BEGIN

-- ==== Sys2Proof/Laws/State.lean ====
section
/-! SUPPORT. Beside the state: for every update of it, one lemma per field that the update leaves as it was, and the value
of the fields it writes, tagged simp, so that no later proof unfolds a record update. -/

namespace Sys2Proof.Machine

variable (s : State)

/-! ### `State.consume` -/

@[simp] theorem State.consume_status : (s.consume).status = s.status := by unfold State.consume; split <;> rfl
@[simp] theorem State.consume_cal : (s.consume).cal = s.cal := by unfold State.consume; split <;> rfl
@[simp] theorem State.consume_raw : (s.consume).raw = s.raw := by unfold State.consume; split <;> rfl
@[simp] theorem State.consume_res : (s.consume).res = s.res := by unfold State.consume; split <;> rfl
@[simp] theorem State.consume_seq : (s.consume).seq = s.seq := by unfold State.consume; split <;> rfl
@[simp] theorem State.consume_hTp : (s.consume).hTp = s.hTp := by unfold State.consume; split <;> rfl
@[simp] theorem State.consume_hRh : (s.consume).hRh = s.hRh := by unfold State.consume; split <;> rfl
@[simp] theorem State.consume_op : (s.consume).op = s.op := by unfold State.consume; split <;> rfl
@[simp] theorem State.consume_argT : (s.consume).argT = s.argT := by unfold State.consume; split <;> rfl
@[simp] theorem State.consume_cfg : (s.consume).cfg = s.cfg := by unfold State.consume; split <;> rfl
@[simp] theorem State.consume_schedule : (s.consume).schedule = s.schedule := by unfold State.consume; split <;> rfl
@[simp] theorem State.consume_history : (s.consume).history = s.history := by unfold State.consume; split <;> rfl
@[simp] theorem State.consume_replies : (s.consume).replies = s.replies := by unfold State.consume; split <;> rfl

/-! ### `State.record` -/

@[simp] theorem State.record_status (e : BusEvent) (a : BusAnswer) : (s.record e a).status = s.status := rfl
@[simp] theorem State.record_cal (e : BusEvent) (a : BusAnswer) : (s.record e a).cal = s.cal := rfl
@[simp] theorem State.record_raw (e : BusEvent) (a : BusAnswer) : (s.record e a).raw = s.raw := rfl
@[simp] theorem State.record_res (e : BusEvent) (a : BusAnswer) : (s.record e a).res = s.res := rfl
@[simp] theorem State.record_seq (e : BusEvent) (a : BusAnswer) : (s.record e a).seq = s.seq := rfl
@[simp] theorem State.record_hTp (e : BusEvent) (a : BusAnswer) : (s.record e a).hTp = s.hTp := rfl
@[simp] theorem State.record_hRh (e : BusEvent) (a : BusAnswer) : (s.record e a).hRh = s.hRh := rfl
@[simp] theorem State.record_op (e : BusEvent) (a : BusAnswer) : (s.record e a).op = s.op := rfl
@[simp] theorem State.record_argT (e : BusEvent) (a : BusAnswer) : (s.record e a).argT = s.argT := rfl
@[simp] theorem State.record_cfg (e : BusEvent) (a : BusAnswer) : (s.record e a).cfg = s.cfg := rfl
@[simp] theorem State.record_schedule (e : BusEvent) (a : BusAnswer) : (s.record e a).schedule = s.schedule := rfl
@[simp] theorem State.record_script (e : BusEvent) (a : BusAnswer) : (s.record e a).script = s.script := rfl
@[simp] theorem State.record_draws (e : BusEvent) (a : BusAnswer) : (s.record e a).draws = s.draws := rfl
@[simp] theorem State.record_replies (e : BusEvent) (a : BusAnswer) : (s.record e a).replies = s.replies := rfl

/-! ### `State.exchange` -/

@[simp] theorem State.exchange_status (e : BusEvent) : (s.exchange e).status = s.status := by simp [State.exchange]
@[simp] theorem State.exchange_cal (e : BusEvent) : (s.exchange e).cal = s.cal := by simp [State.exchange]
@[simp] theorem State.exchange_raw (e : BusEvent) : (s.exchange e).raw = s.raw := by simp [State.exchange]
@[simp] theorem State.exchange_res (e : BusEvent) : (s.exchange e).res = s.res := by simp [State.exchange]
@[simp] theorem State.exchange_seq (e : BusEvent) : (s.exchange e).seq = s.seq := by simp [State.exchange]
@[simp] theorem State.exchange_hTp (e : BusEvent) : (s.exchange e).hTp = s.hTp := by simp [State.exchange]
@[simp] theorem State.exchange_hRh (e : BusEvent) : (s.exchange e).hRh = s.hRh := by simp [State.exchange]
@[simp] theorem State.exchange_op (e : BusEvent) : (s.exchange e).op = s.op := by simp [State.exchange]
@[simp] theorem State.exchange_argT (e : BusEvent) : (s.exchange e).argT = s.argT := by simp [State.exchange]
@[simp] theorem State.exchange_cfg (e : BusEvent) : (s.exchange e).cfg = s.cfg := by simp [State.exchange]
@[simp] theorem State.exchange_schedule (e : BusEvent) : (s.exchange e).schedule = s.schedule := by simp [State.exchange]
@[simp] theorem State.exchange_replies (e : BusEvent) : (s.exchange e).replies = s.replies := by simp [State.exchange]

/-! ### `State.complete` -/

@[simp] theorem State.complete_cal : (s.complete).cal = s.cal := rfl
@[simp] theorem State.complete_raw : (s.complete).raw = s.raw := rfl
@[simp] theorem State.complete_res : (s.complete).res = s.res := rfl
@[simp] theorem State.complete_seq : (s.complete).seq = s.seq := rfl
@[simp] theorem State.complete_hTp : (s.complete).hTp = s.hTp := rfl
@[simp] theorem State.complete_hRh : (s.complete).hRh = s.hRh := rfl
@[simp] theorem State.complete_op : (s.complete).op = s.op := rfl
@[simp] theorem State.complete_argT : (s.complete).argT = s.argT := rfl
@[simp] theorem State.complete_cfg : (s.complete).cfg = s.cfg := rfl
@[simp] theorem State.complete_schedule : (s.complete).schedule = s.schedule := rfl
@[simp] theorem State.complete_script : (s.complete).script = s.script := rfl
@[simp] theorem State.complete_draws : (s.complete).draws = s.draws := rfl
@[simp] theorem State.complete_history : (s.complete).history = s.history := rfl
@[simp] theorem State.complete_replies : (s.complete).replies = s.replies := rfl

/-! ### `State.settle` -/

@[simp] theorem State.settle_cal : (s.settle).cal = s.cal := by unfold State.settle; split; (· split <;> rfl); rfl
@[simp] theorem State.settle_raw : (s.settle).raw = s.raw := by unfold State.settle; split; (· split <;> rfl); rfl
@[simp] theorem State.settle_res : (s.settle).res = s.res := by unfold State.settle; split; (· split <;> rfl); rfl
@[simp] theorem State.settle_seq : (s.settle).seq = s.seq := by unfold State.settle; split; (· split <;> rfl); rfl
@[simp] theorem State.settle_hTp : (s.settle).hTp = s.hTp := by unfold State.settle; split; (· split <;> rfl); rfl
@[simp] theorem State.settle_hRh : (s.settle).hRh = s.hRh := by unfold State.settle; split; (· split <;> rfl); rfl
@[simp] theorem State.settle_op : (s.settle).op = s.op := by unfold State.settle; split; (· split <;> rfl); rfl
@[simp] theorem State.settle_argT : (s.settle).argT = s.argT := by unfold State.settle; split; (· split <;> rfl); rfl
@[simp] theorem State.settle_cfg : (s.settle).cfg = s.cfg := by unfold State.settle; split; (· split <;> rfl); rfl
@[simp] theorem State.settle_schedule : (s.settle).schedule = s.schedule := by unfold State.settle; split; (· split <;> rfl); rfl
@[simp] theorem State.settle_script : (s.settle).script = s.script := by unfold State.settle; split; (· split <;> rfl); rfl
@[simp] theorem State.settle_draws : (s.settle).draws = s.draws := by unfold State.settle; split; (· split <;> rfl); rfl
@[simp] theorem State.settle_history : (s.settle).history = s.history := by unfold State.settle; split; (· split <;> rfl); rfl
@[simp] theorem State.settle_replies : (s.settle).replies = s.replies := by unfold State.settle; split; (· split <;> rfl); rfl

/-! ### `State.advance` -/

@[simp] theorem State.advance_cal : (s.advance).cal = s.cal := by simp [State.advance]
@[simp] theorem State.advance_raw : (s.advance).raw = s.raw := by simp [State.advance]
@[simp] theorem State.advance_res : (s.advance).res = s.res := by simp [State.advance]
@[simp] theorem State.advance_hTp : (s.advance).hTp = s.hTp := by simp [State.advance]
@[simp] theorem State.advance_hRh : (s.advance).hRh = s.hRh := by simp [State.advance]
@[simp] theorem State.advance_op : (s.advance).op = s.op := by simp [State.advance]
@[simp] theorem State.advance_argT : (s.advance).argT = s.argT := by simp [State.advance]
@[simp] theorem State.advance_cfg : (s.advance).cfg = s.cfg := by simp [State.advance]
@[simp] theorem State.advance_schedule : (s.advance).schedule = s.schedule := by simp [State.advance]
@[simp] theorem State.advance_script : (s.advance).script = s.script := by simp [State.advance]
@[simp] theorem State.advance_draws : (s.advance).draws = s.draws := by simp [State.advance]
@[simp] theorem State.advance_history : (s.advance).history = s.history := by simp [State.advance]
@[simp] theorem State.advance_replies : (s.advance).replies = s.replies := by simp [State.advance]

END
BEGIN

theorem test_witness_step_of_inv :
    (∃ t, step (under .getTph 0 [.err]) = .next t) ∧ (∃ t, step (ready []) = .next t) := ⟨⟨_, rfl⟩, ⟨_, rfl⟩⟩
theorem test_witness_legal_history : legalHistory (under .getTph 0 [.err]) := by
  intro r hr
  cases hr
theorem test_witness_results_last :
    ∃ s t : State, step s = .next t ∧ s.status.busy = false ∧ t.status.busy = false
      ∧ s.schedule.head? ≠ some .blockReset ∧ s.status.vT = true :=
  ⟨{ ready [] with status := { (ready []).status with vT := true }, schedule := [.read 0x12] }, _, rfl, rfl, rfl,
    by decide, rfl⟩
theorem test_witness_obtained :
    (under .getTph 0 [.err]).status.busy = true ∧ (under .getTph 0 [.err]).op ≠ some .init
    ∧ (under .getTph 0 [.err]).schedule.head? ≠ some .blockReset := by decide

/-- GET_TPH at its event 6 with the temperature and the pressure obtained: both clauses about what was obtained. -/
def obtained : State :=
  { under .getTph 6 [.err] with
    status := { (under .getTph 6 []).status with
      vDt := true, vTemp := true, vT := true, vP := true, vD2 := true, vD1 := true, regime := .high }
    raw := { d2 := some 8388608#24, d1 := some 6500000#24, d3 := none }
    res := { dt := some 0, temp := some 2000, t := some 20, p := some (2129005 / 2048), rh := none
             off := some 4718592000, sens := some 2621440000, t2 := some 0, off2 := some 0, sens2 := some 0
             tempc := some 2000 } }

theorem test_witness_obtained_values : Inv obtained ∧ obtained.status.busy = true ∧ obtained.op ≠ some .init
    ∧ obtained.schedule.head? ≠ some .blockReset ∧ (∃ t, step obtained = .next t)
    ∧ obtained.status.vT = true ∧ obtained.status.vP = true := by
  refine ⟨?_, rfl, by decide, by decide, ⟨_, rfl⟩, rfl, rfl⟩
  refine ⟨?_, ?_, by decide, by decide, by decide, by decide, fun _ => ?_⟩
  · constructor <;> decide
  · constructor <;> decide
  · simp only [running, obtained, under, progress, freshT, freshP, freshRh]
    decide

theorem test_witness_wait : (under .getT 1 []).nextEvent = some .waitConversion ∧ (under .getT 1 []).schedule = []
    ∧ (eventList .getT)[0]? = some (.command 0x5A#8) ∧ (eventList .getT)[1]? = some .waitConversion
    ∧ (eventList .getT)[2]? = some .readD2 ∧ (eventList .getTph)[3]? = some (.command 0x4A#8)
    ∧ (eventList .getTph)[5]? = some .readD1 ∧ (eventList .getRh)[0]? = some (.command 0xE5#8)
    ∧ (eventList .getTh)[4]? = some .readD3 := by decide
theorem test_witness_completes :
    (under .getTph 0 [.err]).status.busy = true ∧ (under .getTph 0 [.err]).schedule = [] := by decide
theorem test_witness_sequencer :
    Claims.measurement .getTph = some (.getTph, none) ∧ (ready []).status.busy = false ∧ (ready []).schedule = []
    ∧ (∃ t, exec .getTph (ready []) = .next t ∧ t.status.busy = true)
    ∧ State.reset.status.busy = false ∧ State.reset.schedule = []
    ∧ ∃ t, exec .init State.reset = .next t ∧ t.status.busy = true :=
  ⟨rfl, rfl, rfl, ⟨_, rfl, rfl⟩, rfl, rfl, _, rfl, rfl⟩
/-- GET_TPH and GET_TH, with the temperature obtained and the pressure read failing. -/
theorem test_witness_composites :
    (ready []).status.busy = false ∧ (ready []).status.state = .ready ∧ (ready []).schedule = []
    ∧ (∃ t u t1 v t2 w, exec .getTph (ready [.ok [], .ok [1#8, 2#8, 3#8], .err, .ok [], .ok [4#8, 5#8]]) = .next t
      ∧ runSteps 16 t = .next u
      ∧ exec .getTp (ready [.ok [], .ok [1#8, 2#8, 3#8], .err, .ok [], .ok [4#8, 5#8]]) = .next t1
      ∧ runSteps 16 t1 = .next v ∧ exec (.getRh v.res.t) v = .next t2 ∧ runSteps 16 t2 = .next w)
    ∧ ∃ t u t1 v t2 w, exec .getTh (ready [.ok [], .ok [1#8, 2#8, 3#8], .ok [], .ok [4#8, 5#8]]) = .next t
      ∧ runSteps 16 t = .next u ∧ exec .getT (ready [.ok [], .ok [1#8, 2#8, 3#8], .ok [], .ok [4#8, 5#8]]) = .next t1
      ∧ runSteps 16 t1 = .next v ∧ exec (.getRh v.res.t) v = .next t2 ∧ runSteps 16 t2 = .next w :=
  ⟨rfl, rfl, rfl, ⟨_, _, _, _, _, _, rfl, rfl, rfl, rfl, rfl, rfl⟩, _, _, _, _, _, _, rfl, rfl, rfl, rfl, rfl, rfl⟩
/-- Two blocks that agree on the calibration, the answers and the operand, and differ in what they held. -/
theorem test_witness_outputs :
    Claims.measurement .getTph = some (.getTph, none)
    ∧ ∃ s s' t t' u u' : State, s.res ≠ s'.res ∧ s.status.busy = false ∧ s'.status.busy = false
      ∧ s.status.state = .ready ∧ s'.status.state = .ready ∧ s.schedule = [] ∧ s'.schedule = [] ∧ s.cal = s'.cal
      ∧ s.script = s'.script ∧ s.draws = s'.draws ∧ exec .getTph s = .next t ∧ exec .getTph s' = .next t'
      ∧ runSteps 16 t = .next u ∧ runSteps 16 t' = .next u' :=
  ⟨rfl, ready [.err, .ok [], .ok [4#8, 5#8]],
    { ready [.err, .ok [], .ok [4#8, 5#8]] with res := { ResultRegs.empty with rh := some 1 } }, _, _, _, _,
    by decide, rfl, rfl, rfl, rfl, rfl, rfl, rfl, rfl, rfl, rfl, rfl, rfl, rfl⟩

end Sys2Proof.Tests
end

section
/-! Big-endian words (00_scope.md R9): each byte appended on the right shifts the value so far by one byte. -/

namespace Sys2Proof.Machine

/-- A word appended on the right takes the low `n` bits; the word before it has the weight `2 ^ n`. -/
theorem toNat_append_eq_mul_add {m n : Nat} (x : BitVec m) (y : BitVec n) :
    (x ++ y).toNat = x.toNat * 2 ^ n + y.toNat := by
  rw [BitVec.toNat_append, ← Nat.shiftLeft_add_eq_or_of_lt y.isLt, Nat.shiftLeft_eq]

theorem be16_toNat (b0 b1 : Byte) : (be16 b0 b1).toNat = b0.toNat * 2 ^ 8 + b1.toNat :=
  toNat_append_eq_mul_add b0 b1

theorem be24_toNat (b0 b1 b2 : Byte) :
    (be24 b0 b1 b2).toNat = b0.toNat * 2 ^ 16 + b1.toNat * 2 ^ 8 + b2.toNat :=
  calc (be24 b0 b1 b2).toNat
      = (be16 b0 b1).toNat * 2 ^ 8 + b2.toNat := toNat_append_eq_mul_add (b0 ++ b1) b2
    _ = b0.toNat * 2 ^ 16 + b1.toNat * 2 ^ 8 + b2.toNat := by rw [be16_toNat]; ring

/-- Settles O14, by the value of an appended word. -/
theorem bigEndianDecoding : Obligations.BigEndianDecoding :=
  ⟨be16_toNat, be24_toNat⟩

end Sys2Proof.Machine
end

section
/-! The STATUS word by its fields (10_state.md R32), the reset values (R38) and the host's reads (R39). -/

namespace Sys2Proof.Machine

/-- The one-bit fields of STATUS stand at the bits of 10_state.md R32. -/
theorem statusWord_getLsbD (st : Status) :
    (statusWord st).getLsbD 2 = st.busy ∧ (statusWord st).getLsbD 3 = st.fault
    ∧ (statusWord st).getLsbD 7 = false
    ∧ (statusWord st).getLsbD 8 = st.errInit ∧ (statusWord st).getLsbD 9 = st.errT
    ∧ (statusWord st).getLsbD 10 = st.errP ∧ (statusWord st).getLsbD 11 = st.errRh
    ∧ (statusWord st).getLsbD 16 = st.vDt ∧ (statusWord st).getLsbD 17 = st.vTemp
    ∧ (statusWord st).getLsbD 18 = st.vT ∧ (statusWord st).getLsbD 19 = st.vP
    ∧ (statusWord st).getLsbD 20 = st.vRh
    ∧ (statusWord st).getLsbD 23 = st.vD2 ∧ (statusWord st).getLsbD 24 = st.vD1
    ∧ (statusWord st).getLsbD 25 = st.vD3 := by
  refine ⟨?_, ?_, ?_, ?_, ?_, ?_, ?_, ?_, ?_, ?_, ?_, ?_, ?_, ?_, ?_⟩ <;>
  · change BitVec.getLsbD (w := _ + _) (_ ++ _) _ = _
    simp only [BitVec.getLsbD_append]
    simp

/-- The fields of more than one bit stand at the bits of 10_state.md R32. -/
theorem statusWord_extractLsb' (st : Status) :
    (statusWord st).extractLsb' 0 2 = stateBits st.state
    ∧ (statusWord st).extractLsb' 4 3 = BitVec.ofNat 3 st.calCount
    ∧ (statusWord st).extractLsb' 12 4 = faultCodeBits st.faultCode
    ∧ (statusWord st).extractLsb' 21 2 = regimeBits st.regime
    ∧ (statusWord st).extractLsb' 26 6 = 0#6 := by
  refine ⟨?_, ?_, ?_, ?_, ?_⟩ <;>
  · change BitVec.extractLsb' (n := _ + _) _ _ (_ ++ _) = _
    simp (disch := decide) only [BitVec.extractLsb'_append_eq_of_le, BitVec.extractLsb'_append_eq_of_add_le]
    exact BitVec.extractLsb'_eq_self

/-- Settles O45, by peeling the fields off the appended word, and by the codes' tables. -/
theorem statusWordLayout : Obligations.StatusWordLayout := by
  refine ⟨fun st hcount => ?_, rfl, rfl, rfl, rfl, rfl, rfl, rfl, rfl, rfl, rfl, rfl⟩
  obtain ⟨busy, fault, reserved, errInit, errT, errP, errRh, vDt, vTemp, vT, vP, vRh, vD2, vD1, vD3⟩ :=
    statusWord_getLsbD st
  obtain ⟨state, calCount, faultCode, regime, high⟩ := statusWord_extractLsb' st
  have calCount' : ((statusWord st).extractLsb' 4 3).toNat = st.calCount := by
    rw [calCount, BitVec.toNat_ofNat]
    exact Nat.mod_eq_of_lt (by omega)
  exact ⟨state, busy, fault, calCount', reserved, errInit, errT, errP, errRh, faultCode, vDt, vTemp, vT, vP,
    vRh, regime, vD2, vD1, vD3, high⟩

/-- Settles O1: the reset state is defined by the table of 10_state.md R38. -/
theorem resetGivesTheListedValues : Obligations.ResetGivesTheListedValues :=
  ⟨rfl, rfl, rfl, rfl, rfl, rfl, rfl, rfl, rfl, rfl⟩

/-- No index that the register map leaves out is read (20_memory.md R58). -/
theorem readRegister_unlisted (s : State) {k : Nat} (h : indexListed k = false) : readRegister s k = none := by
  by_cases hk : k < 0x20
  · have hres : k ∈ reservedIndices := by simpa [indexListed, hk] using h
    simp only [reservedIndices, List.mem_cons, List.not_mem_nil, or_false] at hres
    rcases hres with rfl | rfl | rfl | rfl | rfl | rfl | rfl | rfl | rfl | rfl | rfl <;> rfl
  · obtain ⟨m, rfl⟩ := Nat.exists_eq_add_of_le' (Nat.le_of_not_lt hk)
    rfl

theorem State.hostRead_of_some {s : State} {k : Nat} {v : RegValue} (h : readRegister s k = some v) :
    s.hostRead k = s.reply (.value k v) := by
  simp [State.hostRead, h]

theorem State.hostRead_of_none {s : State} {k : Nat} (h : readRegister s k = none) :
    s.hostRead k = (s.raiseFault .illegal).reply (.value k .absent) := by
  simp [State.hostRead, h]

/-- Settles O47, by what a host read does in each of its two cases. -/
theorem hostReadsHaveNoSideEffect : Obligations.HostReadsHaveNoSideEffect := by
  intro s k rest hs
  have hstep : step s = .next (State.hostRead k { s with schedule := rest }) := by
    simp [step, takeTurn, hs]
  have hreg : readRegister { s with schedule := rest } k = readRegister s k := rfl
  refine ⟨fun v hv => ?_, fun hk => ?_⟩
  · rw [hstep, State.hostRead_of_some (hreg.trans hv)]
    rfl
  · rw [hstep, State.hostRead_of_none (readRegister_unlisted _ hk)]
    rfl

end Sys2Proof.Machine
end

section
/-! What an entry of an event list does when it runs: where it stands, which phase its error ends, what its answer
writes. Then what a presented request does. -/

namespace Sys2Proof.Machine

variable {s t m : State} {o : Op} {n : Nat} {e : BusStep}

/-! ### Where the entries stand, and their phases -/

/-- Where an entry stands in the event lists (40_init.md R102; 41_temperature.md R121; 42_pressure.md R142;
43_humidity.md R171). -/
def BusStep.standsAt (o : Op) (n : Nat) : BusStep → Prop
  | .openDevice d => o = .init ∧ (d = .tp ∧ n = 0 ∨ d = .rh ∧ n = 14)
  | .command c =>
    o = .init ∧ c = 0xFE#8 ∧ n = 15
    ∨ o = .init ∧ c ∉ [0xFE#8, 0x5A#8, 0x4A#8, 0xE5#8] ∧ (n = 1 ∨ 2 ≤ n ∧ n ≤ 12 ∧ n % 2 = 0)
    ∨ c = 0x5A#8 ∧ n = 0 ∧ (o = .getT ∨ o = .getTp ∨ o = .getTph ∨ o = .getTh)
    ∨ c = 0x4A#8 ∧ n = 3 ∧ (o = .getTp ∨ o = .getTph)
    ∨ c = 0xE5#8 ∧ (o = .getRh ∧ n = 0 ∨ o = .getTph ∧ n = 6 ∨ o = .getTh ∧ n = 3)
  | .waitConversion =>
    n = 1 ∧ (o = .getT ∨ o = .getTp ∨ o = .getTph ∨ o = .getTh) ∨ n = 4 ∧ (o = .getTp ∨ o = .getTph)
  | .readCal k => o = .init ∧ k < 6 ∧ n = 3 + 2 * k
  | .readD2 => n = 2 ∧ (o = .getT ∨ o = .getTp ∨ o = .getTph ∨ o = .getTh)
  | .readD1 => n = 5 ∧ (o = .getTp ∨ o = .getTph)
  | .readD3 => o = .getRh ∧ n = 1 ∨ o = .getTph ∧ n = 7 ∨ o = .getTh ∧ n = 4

END

-- What you will do --
Your answer should consist solely of the lines above from the line with "s.cfg := by simp [State.advance]" to the line with "s.replies := by simp [State.advance]", both included, reproduced exactly.

-- Output for this exercise --
@[simp] theorem State.advance_cfg : (s.advance).cfg = s.cfg := by simp [State.advance]
@[simp] theorem State.advance_schedule : (s.advance).schedule = s.schedule := by simp [State.advance]
@[simp] theorem State.advance_script : (s.advance).script = s.script := by simp [State.advance]
@[simp] theorem State.advance_draws : (s.advance).draws = s.draws := by simp [State.advance]
@[simp] theorem State.advance_history : (s.advance).history = s.history := by simp [State.advance]
@[simp] theorem State.advance_replies : (s.advance).replies = s.replies := by simp [State.advance]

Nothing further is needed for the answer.